SUPPLIED MATERIAL: Begin

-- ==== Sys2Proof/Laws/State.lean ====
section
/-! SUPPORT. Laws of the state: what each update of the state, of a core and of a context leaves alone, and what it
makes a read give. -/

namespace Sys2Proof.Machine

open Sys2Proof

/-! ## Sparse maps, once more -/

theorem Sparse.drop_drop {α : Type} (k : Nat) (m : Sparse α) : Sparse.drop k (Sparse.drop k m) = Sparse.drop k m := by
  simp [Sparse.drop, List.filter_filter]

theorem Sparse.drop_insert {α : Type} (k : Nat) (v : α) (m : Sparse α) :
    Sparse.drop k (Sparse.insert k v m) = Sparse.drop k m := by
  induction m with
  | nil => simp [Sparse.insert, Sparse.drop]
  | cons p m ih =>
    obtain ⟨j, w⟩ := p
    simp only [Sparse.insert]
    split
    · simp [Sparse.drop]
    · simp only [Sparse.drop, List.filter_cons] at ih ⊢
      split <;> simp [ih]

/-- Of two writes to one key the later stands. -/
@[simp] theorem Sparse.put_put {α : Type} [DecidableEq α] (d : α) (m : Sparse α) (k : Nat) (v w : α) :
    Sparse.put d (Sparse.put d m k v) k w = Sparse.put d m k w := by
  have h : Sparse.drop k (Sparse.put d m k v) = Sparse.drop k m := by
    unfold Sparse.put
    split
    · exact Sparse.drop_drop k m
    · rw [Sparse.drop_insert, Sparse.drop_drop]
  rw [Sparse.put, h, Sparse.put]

SUPPLIED MATERIAL: End
SUPPLIED MATERIAL: Begin

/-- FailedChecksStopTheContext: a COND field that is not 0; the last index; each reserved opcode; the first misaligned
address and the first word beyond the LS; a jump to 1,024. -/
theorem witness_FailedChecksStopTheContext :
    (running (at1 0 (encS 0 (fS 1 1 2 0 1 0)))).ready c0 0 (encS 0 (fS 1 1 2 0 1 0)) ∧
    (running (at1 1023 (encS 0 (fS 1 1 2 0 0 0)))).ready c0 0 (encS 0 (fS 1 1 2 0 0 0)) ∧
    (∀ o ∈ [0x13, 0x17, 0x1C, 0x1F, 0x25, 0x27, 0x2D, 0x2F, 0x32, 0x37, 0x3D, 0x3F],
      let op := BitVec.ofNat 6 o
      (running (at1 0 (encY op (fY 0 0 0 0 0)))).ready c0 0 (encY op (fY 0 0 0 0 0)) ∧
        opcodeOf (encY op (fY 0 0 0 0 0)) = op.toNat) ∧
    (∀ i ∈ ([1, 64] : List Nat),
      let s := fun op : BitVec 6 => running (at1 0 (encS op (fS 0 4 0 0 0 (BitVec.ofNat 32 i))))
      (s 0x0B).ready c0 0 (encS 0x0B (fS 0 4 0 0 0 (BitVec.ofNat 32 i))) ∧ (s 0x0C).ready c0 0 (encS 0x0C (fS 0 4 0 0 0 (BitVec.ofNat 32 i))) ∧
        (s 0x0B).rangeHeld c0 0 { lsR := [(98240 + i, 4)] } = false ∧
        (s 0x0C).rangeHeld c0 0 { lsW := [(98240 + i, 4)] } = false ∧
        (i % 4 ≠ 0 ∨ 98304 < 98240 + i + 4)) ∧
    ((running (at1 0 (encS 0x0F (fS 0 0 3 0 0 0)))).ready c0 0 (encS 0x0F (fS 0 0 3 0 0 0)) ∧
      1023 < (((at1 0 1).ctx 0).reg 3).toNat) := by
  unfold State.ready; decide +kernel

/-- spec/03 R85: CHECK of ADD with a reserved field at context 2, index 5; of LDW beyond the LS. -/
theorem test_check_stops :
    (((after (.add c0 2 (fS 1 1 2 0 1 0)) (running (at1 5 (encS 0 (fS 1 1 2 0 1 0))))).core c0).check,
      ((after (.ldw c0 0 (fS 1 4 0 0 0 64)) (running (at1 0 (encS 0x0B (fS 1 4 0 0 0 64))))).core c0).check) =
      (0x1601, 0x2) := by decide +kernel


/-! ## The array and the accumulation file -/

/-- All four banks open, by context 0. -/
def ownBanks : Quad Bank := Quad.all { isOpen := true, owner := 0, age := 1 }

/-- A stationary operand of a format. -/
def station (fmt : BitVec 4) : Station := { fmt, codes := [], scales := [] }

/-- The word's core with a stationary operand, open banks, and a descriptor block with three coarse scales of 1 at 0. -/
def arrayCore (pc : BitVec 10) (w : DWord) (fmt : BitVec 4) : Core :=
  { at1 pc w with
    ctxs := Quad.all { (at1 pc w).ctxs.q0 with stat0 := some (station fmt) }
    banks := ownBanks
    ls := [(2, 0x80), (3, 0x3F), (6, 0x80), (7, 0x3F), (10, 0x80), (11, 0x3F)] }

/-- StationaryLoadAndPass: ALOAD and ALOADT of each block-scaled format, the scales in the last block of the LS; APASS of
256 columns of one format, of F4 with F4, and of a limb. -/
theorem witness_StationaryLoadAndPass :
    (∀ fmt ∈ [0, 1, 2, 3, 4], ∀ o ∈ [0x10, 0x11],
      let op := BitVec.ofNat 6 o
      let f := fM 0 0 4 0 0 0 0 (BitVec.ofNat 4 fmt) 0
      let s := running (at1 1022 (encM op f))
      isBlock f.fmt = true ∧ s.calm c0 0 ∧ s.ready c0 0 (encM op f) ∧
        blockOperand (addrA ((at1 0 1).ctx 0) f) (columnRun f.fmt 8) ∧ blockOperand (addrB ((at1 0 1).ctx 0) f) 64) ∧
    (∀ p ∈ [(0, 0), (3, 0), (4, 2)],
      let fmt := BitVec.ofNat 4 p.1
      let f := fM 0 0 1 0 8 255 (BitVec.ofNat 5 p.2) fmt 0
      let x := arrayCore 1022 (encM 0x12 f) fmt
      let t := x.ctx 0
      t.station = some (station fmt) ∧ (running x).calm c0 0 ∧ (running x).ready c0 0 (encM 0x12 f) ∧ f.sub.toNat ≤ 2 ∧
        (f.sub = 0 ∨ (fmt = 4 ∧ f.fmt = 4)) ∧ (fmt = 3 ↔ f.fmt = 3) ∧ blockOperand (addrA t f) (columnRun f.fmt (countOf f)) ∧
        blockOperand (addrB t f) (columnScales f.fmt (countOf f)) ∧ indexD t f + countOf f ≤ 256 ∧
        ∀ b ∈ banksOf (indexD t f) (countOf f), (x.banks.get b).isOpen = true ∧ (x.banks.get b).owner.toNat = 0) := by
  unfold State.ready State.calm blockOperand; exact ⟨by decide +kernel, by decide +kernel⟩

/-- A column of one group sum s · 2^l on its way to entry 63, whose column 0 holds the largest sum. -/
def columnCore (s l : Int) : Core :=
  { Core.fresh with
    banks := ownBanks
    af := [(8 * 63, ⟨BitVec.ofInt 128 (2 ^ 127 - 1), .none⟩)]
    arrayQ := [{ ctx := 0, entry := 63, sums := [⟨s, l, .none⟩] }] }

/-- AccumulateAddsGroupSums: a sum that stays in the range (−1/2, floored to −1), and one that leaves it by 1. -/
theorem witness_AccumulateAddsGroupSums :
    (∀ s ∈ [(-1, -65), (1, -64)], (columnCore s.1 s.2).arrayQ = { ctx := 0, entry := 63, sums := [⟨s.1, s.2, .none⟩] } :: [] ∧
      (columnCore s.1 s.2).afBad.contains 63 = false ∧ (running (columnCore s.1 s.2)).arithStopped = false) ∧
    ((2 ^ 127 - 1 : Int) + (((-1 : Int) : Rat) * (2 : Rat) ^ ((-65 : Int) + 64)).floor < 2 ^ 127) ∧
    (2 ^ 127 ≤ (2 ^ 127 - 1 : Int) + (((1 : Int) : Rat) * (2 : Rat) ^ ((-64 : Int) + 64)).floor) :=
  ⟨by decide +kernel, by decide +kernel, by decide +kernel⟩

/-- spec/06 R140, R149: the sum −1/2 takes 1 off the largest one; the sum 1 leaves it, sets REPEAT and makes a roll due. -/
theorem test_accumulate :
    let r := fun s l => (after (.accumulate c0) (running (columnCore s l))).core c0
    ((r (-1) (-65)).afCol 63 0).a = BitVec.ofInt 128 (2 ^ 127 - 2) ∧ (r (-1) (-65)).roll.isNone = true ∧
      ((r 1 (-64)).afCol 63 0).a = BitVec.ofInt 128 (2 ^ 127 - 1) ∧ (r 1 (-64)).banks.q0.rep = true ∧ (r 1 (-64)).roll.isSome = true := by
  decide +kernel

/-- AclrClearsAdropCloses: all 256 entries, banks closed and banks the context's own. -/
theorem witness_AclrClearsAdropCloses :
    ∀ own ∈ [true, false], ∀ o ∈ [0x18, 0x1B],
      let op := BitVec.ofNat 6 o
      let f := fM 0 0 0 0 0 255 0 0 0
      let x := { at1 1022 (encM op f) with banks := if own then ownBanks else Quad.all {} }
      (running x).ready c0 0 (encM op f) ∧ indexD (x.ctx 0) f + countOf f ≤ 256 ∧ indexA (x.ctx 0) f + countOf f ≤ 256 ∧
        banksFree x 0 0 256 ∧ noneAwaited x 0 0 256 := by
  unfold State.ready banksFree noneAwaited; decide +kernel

SUPPLIED MATERIAL: End
SUPPLIED MATERIAL: Begin

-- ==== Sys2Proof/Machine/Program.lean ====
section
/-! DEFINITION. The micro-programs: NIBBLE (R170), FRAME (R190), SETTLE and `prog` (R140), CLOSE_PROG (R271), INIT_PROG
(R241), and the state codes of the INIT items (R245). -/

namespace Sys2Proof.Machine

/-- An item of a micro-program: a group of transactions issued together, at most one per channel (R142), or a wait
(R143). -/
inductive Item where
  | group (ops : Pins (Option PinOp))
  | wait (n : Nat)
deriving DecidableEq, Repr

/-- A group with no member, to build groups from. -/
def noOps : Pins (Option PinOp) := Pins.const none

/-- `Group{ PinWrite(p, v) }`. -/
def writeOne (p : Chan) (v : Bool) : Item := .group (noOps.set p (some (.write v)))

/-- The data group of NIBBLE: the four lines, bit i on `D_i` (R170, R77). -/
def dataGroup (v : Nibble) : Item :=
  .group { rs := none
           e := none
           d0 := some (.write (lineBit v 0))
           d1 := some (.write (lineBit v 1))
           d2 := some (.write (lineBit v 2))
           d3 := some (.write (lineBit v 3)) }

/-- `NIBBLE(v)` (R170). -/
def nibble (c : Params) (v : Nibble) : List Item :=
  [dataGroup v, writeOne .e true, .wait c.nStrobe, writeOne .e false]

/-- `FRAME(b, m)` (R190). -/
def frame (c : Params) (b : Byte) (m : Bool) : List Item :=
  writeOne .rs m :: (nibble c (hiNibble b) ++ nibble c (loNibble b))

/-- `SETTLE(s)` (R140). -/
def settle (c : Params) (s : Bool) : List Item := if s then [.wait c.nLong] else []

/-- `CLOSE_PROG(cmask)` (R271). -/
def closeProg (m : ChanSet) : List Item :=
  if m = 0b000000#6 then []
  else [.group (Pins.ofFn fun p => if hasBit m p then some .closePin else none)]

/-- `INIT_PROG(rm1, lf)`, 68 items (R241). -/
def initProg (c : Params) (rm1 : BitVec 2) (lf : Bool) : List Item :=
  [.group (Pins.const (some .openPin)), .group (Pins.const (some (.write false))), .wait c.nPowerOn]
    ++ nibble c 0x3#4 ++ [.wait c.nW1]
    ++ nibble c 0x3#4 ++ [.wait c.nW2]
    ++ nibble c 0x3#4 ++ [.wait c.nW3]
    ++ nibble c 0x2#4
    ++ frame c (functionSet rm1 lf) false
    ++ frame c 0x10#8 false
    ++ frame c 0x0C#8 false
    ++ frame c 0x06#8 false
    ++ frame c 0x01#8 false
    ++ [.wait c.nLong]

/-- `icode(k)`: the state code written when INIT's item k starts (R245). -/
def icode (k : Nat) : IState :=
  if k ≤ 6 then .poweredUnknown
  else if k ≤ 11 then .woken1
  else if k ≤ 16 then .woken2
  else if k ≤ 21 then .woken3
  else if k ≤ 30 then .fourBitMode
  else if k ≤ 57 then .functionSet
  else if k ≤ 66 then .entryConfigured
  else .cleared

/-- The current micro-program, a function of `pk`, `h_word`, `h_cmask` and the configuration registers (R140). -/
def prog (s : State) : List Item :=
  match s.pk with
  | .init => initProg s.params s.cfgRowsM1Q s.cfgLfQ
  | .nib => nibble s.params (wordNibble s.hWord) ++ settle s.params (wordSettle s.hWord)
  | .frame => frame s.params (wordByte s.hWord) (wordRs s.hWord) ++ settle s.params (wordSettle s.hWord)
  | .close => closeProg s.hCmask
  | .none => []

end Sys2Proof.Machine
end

SUPPLIED MATERIAL: End

**EXERCISE BRIEF:** Transcribe the records above from the line holding "inductive Item where" down to the line holding "def dataGroup (v", inclusive, without adding anything.

**ANSWER BOX:**
inductive Item where
  | group (ops : Pins (Option PinOp))
  | wait (n : Nat)
deriving DecidableEq, Repr

/-- A group with no member, to build groups from. -/
def noOps : Pins (Option PinOp) := Pins.const none

/-- `Group{ PinWrite(p, v) }`. -/
def writeOne (p : Chan) (v : Bool) : Item := .group (noOps.set p (some (.write v)))

/-- The data group of NIBBLE: the four lines, bit i on `D_i` (R170, R77). -/
def dataGroup (v : Nibble) : Item :=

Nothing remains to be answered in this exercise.